The following is a short example putting it all together. Look it over and let me know if you have questions:
#include <stdio.h>
#include <stdlib.h>
#define NCOL 3
void bubblesort (int *a, size_t n);
int main ()
{
int array[][NCOL] = {{3,2,1},
{5,8,7},
{4,9,3}};
int i, j, nrows, nelem;
nrows = sizeof array/sizeof *array;
nelem = sizeof array/sizeof **array;
printf ("\noriginal:\n\n");
for (i = 0; i < nrows; i++) {
for (j = 0; j < NCOL; j++)
printf (" %2d", array[i][j]);
putchar ('\n');
}
bubblesort (*array, nelem);
printf ("\nsorted:\n\n");
for (i = 0; i < nrows; i++) {
for (j = 0; j < NCOL; j++)
printf (" %2d", array[i][j]);
putchar ('\n');
}
return 0;
}
void bubblesort (int *a, size_t n)
{
size_t i, j;
int temp;
for (i = 0; i < n; i++) {
for (j = 0; j < (n-1); j++) {
if (a[j] > a[j + 1]) {
temp = a[j + 1];
a[j + 1] = a[j];
a[j] = temp;
}
}
}
}
Output
$ ./bin/qsort_2d_linear
original:
3 2 1
5 8 7
4 9 3
sorted:
1 2 3
3 4 5
7 8 9
Note: you can do the same thing with qsort rather easily with the standard integer compare function and calling qsort (array, nelem, sizeof **array, icompare);
footnote[1]: all arrays in C are 1D arrays, the 2D array is simply addressed in a way to allow 2D indexing. It is still a sequential block of 'type' values in memory.)
I'm not sure if I have the best method here, however what I would do, is store each value from the array into one large 1D array, sort that and then assign them to the 2D array.
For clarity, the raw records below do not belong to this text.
-- ==== Sys2Proof/Machine/Copy.lean ====
section
/-! DEFINITION. Copies and tensor layout records (spec/09_copy.md R251 to R274). Each COPY_COMPLETION takes a copy one step on: a
line read, a line written, its completion word (log entry 15). -/

namespace Sys2Proof.Machine

/-! ## The tensor layout record (R256 to R258) -/

structure TensorRec where
  base : DWord
  fill : Nat
  rotate : Bool
  rank : Nat
  fmt : Nat
  dims : List Nat
  strides : List Nat
  box : List Nat
  seed : DWord
  reserved : Bool                    -- some reserved field is not 0
  deriving DecidableEq, Repr

/-- A record's fields; dimensions at or beyond the rank have extent and box 1. -/
def parseRec (bs : List Byte) : TensorRec :=
  let q := sliceNat bs 8 8
  let rank := q / 2 ^ 8 % 16
  let upto (i v : Nat) : Nat := if i < rank then v else 1
  { base := BitVec.ofNat 64 (sliceNat bs 0 8), fill := q / 2 ^ 32, rotate := q.testBit 12, rank, fmt := q % 256,
    dims := (List.range 4).map fun i => upto i (sliceNat bs (16 + 4 * i) 4)
    strides := (List.range 3).map fun i => if i + 1 < rank then sliceNat bs (32 + 4 * i) 4 else 0
    box := (List.range 4).map fun i => upto i (let b := sliceNat bs (44 + i) 1; if b = 0 then 256 else b)
    seed := BitVec.ofNat 64 (sliceNat bs 0x38 8)
    reserved := q / 2 ^ 13 % 2 ^ 19 != 0 || sliceNat bs 0x30 8 != 0 }
def TensorRec.dim (r : TensorRec) (i : Nat) : Nat := (r.dims[i]?).getD 1
def TensorRec.b (r : TensorRec) (i : Nat) : Nat := (r.box[i]?).getD 1
def TensorRec.stride (r : TensorRec) (i : Nat) : Nat := (r.strides[i]?).getD 0
def tagged (fmt : Nat) : Bool := decide (8 ≤ fmt)
/-- Elements of one block of a tagged format. -/
def blockLen (fmt : Nat) : Nat := if fmt < 10 then 64 else 128

/-- Origin coordinate i of the leader lane, signed. -/
def CopyJob.o (j : CopyJob) (i : Nat) : Int := ((j.regs[i]?).getD 0).toInt
def CopyJob.reg (j : CopyJob) (i : Nat) : Nat := ((j.regs[i]?).getD 0).toNat
def CopyJob.dir (j : CopyJob) : Nat := j.f.dir.toNat
def CopyJob.wbuf (j : CopyJob) : Bool := !j.f.buf
def CopyJob.fmt (j : CopyJob) : Nat := j.f.fmt.toNat
def CopyJob.converts (j : CopyJob) : Bool := j.kind == 5 || j.kind == 6
/-- The window word of a CPYW. -/
def CopyJob.window (j : CopyJob) : Word := match j.rows with
  | (_, w) :: _ => w
  | [] => 0

/-- The tagged format of the copy's block side (R257). -/
def blockSide (j : CopyJob) (r : TensorRec) : Option Nat :=
  if tagged r.fmt then some r.fmt else if j.kind = 6 ∧ tagged j.fmt then some j.fmt else none

/-- What ends the copy with subcode 0 (R257). -/
def recInvalid (j : CopyJob) (r : TensorRec) : Bool :=
  let blocked := match blockSide j r with
    | some f =>
      let n := blockLen f
      r.dim 0 % n != 0 || r.b 0 % n != 0 || (j.o 0).emod n != 0
    | none => r.rotate
  let w := j.window
  r.reserved || decide (13 < r.fmt) || r.rank == 0 || decide (4 < r.rank) ||
  (if tagged r.fmt then r.base.toNat % 64 != 0 || r.strides.any (· % 4 != 0) else r.base.toNat % (fmtBits r.fmt / 8) != 0) ||
  blocked ||
  (j.kind == 2 && (field w 31 24 != 0 || field w 7 0 == 0 || field w 15 8 == 0 || field w 23 16 == 0))

/-- What ends the copy with subcode 1 (R262, R264). -/
def formatBad (j : CopyJob) (r : TensorRec) : Bool :=
  match j.kind with
  | 2 => tagged r.fmt
  | 5 => j.dir == 1 && tagged r.fmt
  | 6 => if j.dir = 0 then r.fmt != 0 && r.fmt != 2 else !tagged r.fmt
  | _ => false

/-! ## Rows (R259, R261 to R263) -/

/-- One row of the buffer side: its lane, its offset from the origin, and its coordinates in dimensions 1 to 3. -/
structure BoxRow where
  lane : Nat
  off : Nat
  c1 : Int
  c2 : Int
  c3 : Int
  deriving DecidableEq, Repr

/-- Buffer-side format. -/
def bufFmt (j : CopyJob) (r : TensorRec) : Nat := if j.converts then j.fmt else r.fmt
def rowPitch (j : CopyJob) (r : TensorRec) : Nat := 64 * ceilDiv (spanOf (bufFmt j r) (r.b 0)) 64

def rowsOf (j : CopyJob) (r : TensorRec) : List BoxRow :=
  let rp := rowPitch j r
  match j.kind with
  | 2 =>
    let w := j.window
    (List.range (r.b 1)).flatMap fun p => (List.range (r.b 3)).flatMap fun ty => (List.range (r.b 2)).map fun tx =>
      { lane := j.leader, off := rp * (p * (r.b 2 * r.b 3) + ty * r.b 2 + tx),
        c1 := j.o 1 + p * field w 7 0 + tx * field w 15 8, c2 := j.o 2 + ty * field w 23 16, c3 := j.o 3 }
  | 3 => lanesRows rp
  | 4 => lanesRows rp
  | _ =>
    (List.range (r.b 3)).flatMap fun i3 => (List.range (r.b 2)).flatMap fun i2 => (List.range (r.b 1)).map fun i1 =>
      { lane := j.leader, off := rp * (i1 + r.b 1 * (i2 + r.b 2 * i3)),
        c1 := j.o 1 + i1, c2 := j.o 2 + i2, c3 := j.o 3 + i3 }
where
  lanesRows (rp : Nat) : List BoxRow :=
    j.rows.map fun (l, i) => { lane := l, off := rp * l, c1 := (i.toNat : Int), c2 := j.o 2, c3 := j.o 3 }

def within (c : Int) (n : Nat) : Bool := decide (0 ≤ c) && decide (c < n)
def rowIn (r : TensorRec) (x : BoxRow) : Bool := within x.c1 (r.dim 1) && within x.c2 (r.dim 2) && within x.c3 (r.dim 3)
/-- Whether element e of a row lies within the tensor. -/
def elemIn (j : CopyJob) (r : TensorRec) (x : BoxRow) (e : Nat) : Bool := rowIn r x && within (j.o 0 + e) (r.dim 0)

/-- The address of byte k of a row, as memory holds it (R258). -/
def rowVa (j : CopyJob) (r : TensorRec) (x : BoxRow) (k : Nat) : Nat :=
  ((r.base.toNat : Int) + j.o 0 * fmtBits r.fmt / 8 + k +
    16 * (x.c1 * r.stride 0 + x.c2 * r.stride 1 + x.c3 * r.stride 2)).emod (2 ^ 64) |>.toNat
/-- Byte k of a row in memory, none where its element is out of bounds. -/
def rowByte (j : CopyJob) (r : TensorRec) (x : BoxRow) (k : Nat) : Option Nat :=
  if elemIn j r x (k * 8 / fmtBits r.fmt) then some (rowVa j r x k) else none
/-- Bytes of a row in memory. -/
def rowSpan (r : TensorRec) : Nat := spanOf r.fmt (r.b 0)
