/-- CALL with its return addresses written: the lanes that passed, and those that the guard excluded (04 R142). -/
def endCall (k : Strand) (addr target : Word) (len : Nat) (here exec : Mask) : Strand :=
  let k := { k with lpc := setLanes here (fun _ => addr + BitVec.ofNat 32 len) k.lpc,
                    skipWatch := false, cancelled := none }
  { k with lpc := setLanes exec (fun _ => target) k.lpc, calls := setLanes exec (fun l => lane 0 k.calls l + 1) k.calls }
/-- RET with its addresses read. -/
def endRet (k : Strand) (addr : Word) (len : Nat) (here exec : Mask) (to_ : Nat → Word) : Strand :=
  let k := { k with lpc := setLanes here (fun _ => addr + BitVec.ofNat 32 len) k.lpc,
                    skipWatch := false, cancelled := none }
  { k with lpc := setLanes exec to_ k.lpc, calls := setLanes exec (fun l => lane 0 k.calls l - 1) k.calls }

/-- Bytes that an answer brings for a lane. -/
def OpBody.backSize (b : OpBody) (a : LaneAccess) : Nat :=
  match b with
  | .load size _ _ _ => size
  | .fill .. => a.data.length
  | .head _ => a.data.length
  | .tileLoad .. => 4
  | .retRead .. => 4
  | _ => 0
/-- A lane's bytes kept with it. -/
def setBack (a : LaneAccess) (bs : List Byte) (ls : List LaneAccess) : List LaneAccess :=
  ls.map fun x => if sameLane a x then { x with back := some bs } else x
/-- What came back for one lane: put in place, or kept until the whole operation has its bytes. -/
def giveLane (s : State) (id : Nat) (a : LaneAccess) (bs : List Byte) : State :=
  match opOf s id with
  | none => s
  | some o =>
    let put (b : OpBody) : State := updOp s id fun o => { o with body := b }
    match o.body with
    | .load _ d _ _ => dropOpLanes (deliverLoad s o.owner d a.lane bs) id (sameLane a)
    | .store .. => dropOpLanes s id (sameLane a)
    | .fill slot fmt m ls => put (.fill slot fmt m (setBack a bs ls))
    | .head ls => put (.head (setBack a bs ls))
    | .tileLoad c ls => put (.tileLoad c (setBack a bs ls))
    | .callWrite addr target len here ls =>
      (match ls.filter fun x => !sameLane a x with
       | [] => resumeStrand s o fun k => endCall k addr target len here o.exec
       | rest => put (.callWrite addr target len here rest))
    | .retRead addr len here ls =>
      let ls := setBack a bs ls
      if ls.all (·.back.isSome) then resumeStrand s o fun k => endRet k addr len here o.exec (returnWord ls)
      else put (.retRead addr len here ls)
    | _ => s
int Sort2DArray(int A[][COL], unsigned int rowsize, unsigned int colsize)
{
int arraySize = rowsize * colsize;
int sortingArray[arraySize];
int i = 0, row, col, temp, prevPos;
//Fills the sortingArray with all the values in the 2D array
for (col = 0; col < colsize; ++col) {
for (row = 0; row < rowsize; ++row) {
sortingArray[i] = A[row][col];
++i;
}
}
//Sorts the 1D array (Insertion Sort)
for (i = 1; i < arraySize; ++i)
{
temp = sortingArray[i];
prevPos = i - 1;
while (j >= 0 && sortingArray[prevPos] > temp)
{
sortingArray[prevPos+1] = sortingArray[prevPos];
prevPos = prevPos - 1;
}
sortingArray[prevPos + 1] = temp;
}
//Writes data back into 2D array
i = 0;
for (row = 0; row < rowsize; ++row) {
for (col = 0; col < colsize; ++col) {
A[row][col] = sortingArray[i];
++i;
}
}
}
I hope I didn't get too confusing with all those dimensions, but you get the idea. If you spot anything incorrect, let me know.
It smells like homework to me, thus, I will only help you a little, and leave the rest to yourself.
When I was very new to C, and my first programming language, I had solved a lot of problems, and one of them was this.
The code I am pasting here is taken from here, a website, which I used to use a lot.
It is up to you to understand the algorithm, and program, and use it in your program.
#include<stdio.h>
int main( )
{
int a[][6]={
{25,64,96,32,78,27}, //Desired solution : {25,27,32,64,78,96},
{50,12,69,78,32,92} // {50,92,78,12,32,69}
};
int i, j, k, temp, temp1 ;
//Bubble sorting is applieed on one first row while the other row is swapped
for(j=1;j<6;j++)
{
for(i=0; i<5; i++)
{
if(a[0][i]>a[0][i+1])
{
temp=a[0][i];
a[0][i]=a[0][i+1];
a[0][i+1]=temp;
temp1 = a[1][i];
a[1][i] = a[1][i+1];
a[1][i+1]=temp1;
}
}
}
printf ( "\n\nArray after sorting:\n") ;
for ( i = 0 ; i <2; i++ )
{
for(j=0; j<6; j++)
{
printf ( "%d\t", a[i][j] ) ; //printing sorted array
}
printf("\n");
}
}
It is a bit different from the code on the site, as I used to always used to work in Ubuntu, and linux never had conio.h. Also, if you are angry for me only providing the code used everywhere, and not doing all your work, keep in mind that homework assignments are for making the student think, and if I spoon-feed you, the purpose will be lost.
NOTE: Always post your full code which can be compiled successfully, as the code you have posted does not compile, as you have not declared all your functions. Thus, it is very difficult to understand you code.
Also, do not try to fool us, as the input you have mentioned does not have a 6, and you want a 6 also to be returned so actually even you have not compiled your code.